- _WORK REQUEST_: Reproduce the records precisely. Every line should be included.

- _DATA EXCERPTS_:
----
-- ==== Sys2Proof/Syntax.lean ====
section
/-! DEFINITION. The commands of the device: one constructor for each row of the operation table, in its order. The scribe instructions
(prefix `s`) name their pair first. -/
namespace Sys2Proof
----
- _RESPONSE_:
-- ==== Sys2Proof/Syntax.lean ====
section
/-! DEFINITION. The commands of the device: one constructor for each row of the operation table, in its order. The scribe instructions
(prefix `s`) name their pair first. -/
namespace Sys2Proof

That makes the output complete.